_Instructions for the task:_
As the answer, set down the lines below from the one containing "have := h.reports" through the one containing "(kind : Kind)", exactly and inclusively, and no others.

[[ Records for the exercise, beginning ]]

-- ==== Sys2Proof/Laws/Serial.lean ====
section
/-! SUPPORT. The serial line: what its operations do to its queues, and its bounds and orders kept by each of them. -/

namespace Sys2Proof.Machine

theorem MadeInOrder.grow {xs : List MadeLine} {n m : Nat} (h : MadeInOrder xs n) (hm : n ≤ m) : MadeInOrder xs m :=
  ⟨h.1, fun x hx => Nat.lt_of_lt_of_le (h.2 x hx) hm⟩

theorem MadeInOrder.append {xs : List MadeLine} {n : Nat} (h : MadeInOrder xs n) (line : Line) :
    MadeInOrder (xs ++ [⟨n, line⟩]) (n + 1) := by
  refine ⟨List.pairwise_append.mpr ⟨h.1, List.pairwise_singleton .., ?_⟩, ?_⟩
  · intro a ha b hb
    simp only [List.mem_singleton] at hb
    subst hb
    exact h.2 a ha
  · intro x hx
    rcases List.mem_append.mp hx with hx | hx
    · exact Nat.lt_succ_of_lt (h.2 x hx)
    · simp only [List.mem_singleton] at hx
      subst hx
      exact Nat.lt_succ_self _

theorem MadeInOrder.drop {xs : List MadeLine} {n : Nat} (h : MadeInOrder xs n) (k : Nat) : MadeInOrder (xs.drop k) n :=
  ⟨h.1.sublist (List.drop_sublist ..), fun x hx => h.2 x (List.mem_of_mem_drop hx)⟩

theorem Serial.sound_empty (mask : Table Bool 12) : Serial.Sound { mask := mask } where
  buffer := Nat.zero_le _
  input := Nat.zero_le _
  refusals := Nat.zero_le _
  reports := Nat.zero_le _
  discards := Nat.zero_le _
  executedMade := by simp
  refusalsMade := ⟨List.Pairwise.nil, by simp⟩
  reportsMade := ⟨List.Pairwise.nil, by simp⟩

/-- R188: what the post of a report can do. -/
theorem Serial.post_cases (l : Serial) (kind : ReportKind) (fields : List Fld) :
    (∃ k, kind = .maskable k ∧ slot l.mask (kindNumber k) true = false
        ∧ l.post kind fields = { l with latched := setSlot l.latched (kindNumber k) true })
      ∨ (l.reports.length < 32 ∧ l.post kind fields
          = { l with reports := l.reports ++ [⟨l.made, .report kind fields⟩], made := l.made + 1 })
      ∨ (32 ≤ l.reports.length ∧ l.post kind fields = { l with discards := bump16 l.discards }) := by
  unfold Serial.post
  dsimp only
  split
  · split
    · split
      · exact .inr (.inl ⟨‹_›, rfl⟩)
      · exact .inr (.inr ⟨by omega, rfl⟩)
    · rename_i k h
      exact .inl ⟨k, rfl, by simpa using h, rfl⟩
  · split
    · exact .inr (.inl ⟨‹_›, rfl⟩)
    · exact .inr (.inr ⟨by omega, rfl⟩)

theorem Serial.Sound.post {l : Serial} (h : l.Sound) (kind : ReportKind) (fields : List Fld) :
    (l.post kind fields).Sound := by
  obtain ⟨k, -, -, e⟩ | ⟨room, e⟩ | ⟨-, e⟩ := l.post_cases kind fields
  · rw [e]
    exact { h with }
  · rw [e]
    exact
      { h with
        reports := by simpa using room
        executedMade := fun x hx => Nat.lt_succ_of_lt (h.executedMade x hx)
        refusalsMade := h.refusalsMade.grow (Nat.le_succ _)
        reportsMade := h.reportsMade.append _ }
  · rw [e]
    exact { h with discards := by simp only [bump16]; omega }

theorem Serial.Sound.reply {l : Serial} (h : l.Sound) (line : Line) : (l.reply line).Sound :=
  { h with
    executedMade := by
      intro x hx
      simp only [Serial.reply, Option.some.injEq] at hx
      subst hx
      exact Nat.lt_succ_self _
    refusalsMade := h.refusalsMade.grow (Nat.le_succ _)
    reportsMade := h.reportsMade.grow (Nat.le_succ _) }

theorem Serial.Sound.refuse {l : Serial} (h : l.Sound) (line : Line) : (l.refuse line).Sound := by
  unfold Serial.refuse
  split
  · exact
      { h with
        refusals := by simp; omega
        executedMade := fun x hx => Nat.lt_succ_of_lt (h.executedMade x hx)
        refusalsMade := h.refusalsMade.append _
        reportsMade := h.reportsMade.grow (Nat.le_succ _) }
  · exact h

theorem Serial.Sound.accept {l : Serial} (h : l.Sound) (line : Text) : (l.accept line).Sound := by
  unfold Serial.accept
  split
  · exact h.refuse _
  · split
    · exact { h with input := by simp; omega }
    · exact h.refuse _

theorem Serial.Sound.endLine {l : Serial} (h : l.Sound) : l.endLine.Sound := by
  have fresh : Serial.Sound { l with buffer := [], badLine := false } := { h with buffer := Nat.zero_le _ }
  unfold Serial.endLine
  dsimp only
  split
  · exact fresh.refuse _
  · split
    · exact fresh
    · exact fresh.accept _

theorem Serial.Sound.receive {l : Serial} (h : l.Sound) (c : BitVec 8) (stopBit : Bool) : (l.receive c stopBit).Sound := by
  have bad : l.markBad.Sound := { h with }
  unfold Serial.receive
  split
  · exact bad
  · split
    · exact h
    · split
      · exact h.endLine
      · split
        · unfold Serial.store
          split
          · exact { h with buffer := by simp; omega }
          · exact bad
        · exact bad

theorem Serial.Sound.take {l : Serial} (h : l.Sound) (w : Waiting) (finish : Nat) : (l.take w finish).Sound := by
  unfold Serial.take
  split
  · exact { h with executedMade := by simp }
  · have := h.refusals
    exact { h with refusals := by simp; omega, refusalsMade := h.refusalsMade.drop 1 }
  · have := h.reports
    have dropped : Serial.Sound { l with reports := l.reports.drop 1 } :=
      { h with reports := by simp; omega, reportsMade := h.reportsMade.drop 1 }
    unfold Serial.overrun
    split
    · exact dropped
    · exact
        { dropped with
          reports := by simp; omega
          discards := Nat.zero_le _
          executedMade := fun x hx => Nat.lt_succ_of_lt (h.executedMade x hx)
          refusalsMade := h.refusalsMade.grow (Nat.le_succ _)
          reportsMade := (h.reportsMade.drop 1).append _ }

/-- The line of a state is sound. -/
def State.LineSound (s : State) : Prop := s.serial.Sound

theorem State.LineSound.congr {s t : State} (h : s.LineSound) (e : t.serial = s.serial) : t.LineSound := by
  unfold State.LineSound
  rw [e]
  exact h

theorem State.LineSound.post {s : State} (h : s.LineSound) (kind : Kind) (fields : List Fld) :
    (s.post kind fields).LineSound := Serial.Sound.post (l := s.serial) h (.maskable kind) fields

theorem State.LineSound.ok {s : State} (h : s.LineSound) (tag : Text) (fields : List Fld) : (s.ok tag fields).LineSound :=
  Serial.Sound.reply h _

theorem State.LineSound.err {s : State} (h : s.LineSound) (tag : Text) (code : ErrCode) : (s.err tag code).LineSound :=
  Serial.Sound.reply h _

theorem State.LineSound.reportHealth {s : State} (h : s.LineSound) (b : Nat) (x : Health) :
    (s.reportHealth b x).LineSound := by
  unfold State.reportHealth
  split
  · exact h
  · exact h.post ..

theorem State.LineSound.moveBell {s : State} (h : s.LineSound) (b : Nat) (r : Bell) : (s.moveBell b r).LineSound :=
  State.LineSound.reportHealth (h.congr (by simp)) ..

theorem State.LineSound.miss {s : State} (h : s.LineSound) (b : Nat) (w : Window) : (s.miss b w).LineSound :=
  h.moveBell _ _

theorem State.LineSound.judgeEdge {s : State} (h : s.LineSound) (b : Nat) : (s.judgeEdge b).LineSound := by
  unfold State.judgeEdge
  split
  · exact h.congr (by simp)
  · split
    · rename_i w _ _
      exact (h.miss b w).congr (by simp)
    · split
      · exact h.moveBell _ _
      · exact h.congr (by simp)

theorem State.LineSound.fire {s : State} (h : s.LineSound) (e : Entry) (level : Nat) : (s.fire e level).LineSound := by
  exact h.congr (by simp [State.fire])

/-- R65: the judgement of an old window posts its HEALTH report within the bounds. -/
theorem State.LineSound.judgeFirst {s : State} (h : s.LineSound) (e : Entry) (granted : Bool) :
    (s.judgeFirst e granted).LineSound := by
  unfold State.judgeFirst State.closeOldWindow
  split
  · split
    · exact h
    · exact h.miss _ _
  · exact h

theorem State.LineSound.carryOut {s : State} (h : s.LineSound) (e : Entry) (d : Decision) : (s.carryOut e d).LineSound := by
  unfold State.carryOut
  split
  · exact h.congr (by simp)
  · exact h.congr (by simp)
  · exact h.congr (by simp)
  · exact h.congr (by simp)
  · exact h.fire _ _

theorem State.LineSound.grantFrom (l : List Entry) {s : State} (h : s.LineSound) : (s.grantFrom l).LineSound := by
  induction l generalizing s with
  | nil => exact h
  | cons e rest ih =>
    unfold State.grantFrom
    dsimp only
    split
    · refine State.LineSound.fire (State.LineSound.judgeFirst ?_ _ _) _ _
      exact h.congr rfl
    · refine ih (State.LineSound.carryOut (State.LineSound.judgeFirst ?_ _ _) _ _)
      exact h.congr rfl

theorem State.LineSound.drainTune {s : State} (h : s.LineSound) : s.drainTune.LineSound := by
  unfold State.drainTune
  split
  · exact h
  · split
    · split
      · rename_i l _ _ reason _ _
        exact (h.post .ended ([.num l.request.id, endWord reason] ++ summaryFields l.summary)).congr (by simp)
      · exact h
    · exact h

theorem State.LineSound.drainToll {s : State} (h : s.LineSound) : s.drainToll.LineSound := by
  unfold State.drainToll
  split
  · exact h
  · split
    · split
      · rename_i l _ _ reason _ _
        exact (h.post .ended ([.num l.request.id, endWord reason] ++ summaryFields l.summary)).congr (by simp)
      · exact h
    · exact h

/-- The edits keep the line's bounds. -/
theorem State.LineSound.edits {s t : State} (h : s.LineSound) (e : s.Edits t) : t.LineSound := by
  refine State.Edits.keeps (P := State.LineSound) e ?_ ?_ ?_ ?_ ?_ ?_ ?_ ?_ ?_ ?_ ?_ ?_ ?_ ?_ ?_ h
  · exact fun _ h => h.congr rfl
  · exact fun _ _ _ h => h.congr (by simp)
  · exact fun _ _ _ h => h.congr (by simp)
  · exact fun _ _ _ _ h => h.congr (by simp)
  · exact fun _ _ h => h.congr (by simp)
  · exact fun _ h => h.drainTune
  · exact fun _ h => h.drainToll
  · exact fun _ _ _ h => h.post ..
  · exact fun _ _ h => h.congr (by simp)
  · exact fun _ _ h => h.congr (by simp)
  · exact fun _ _ _ h => h.ok ..
  · exact fun _ _ _ h => h.err ..
  · exact fun _ _ _ h => h.congr (by simp)
  · exact fun _ h => h.congr (by simp)
  · exact fun _ _ _ h => h.congr (by simp)

end Sys2Proof.Machine
end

[[ Records for the exercise, end ]]

_Task response:_
  · have := h.reports
    have dropped : Serial.Sound { l with reports := l.reports.drop 1 } :=
      { h with reports := by simp; omega, reportsMade := h.reportsMade.drop 1 }
    unfold Serial.overrun
    split
    · exact dropped
    · exact
        { dropped with
          reports := by simp; omega
          discards := Nat.zero_le _
          executedMade := fun x hx => Nat.lt_succ_of_lt (h.executedMade x hx)
          refusalsMade := h.refusalsMade.grow (Nat.le_succ _)
          reportsMade := (h.reportsMade.drop 1).append _ }

/-- The line of a state is sound. -/
def State.LineSound (s : State) : Prop := s.serial.Sound

theorem State.LineSound.congr {s t : State} (h : s.LineSound) (e : t.serial = s.serial) : t.LineSound := by
  unfold State.LineSound
  rw [e]
  exact h

theorem State.LineSound.post {s : State} (h : s.LineSound) (kind : Kind) (fields : List Fld) :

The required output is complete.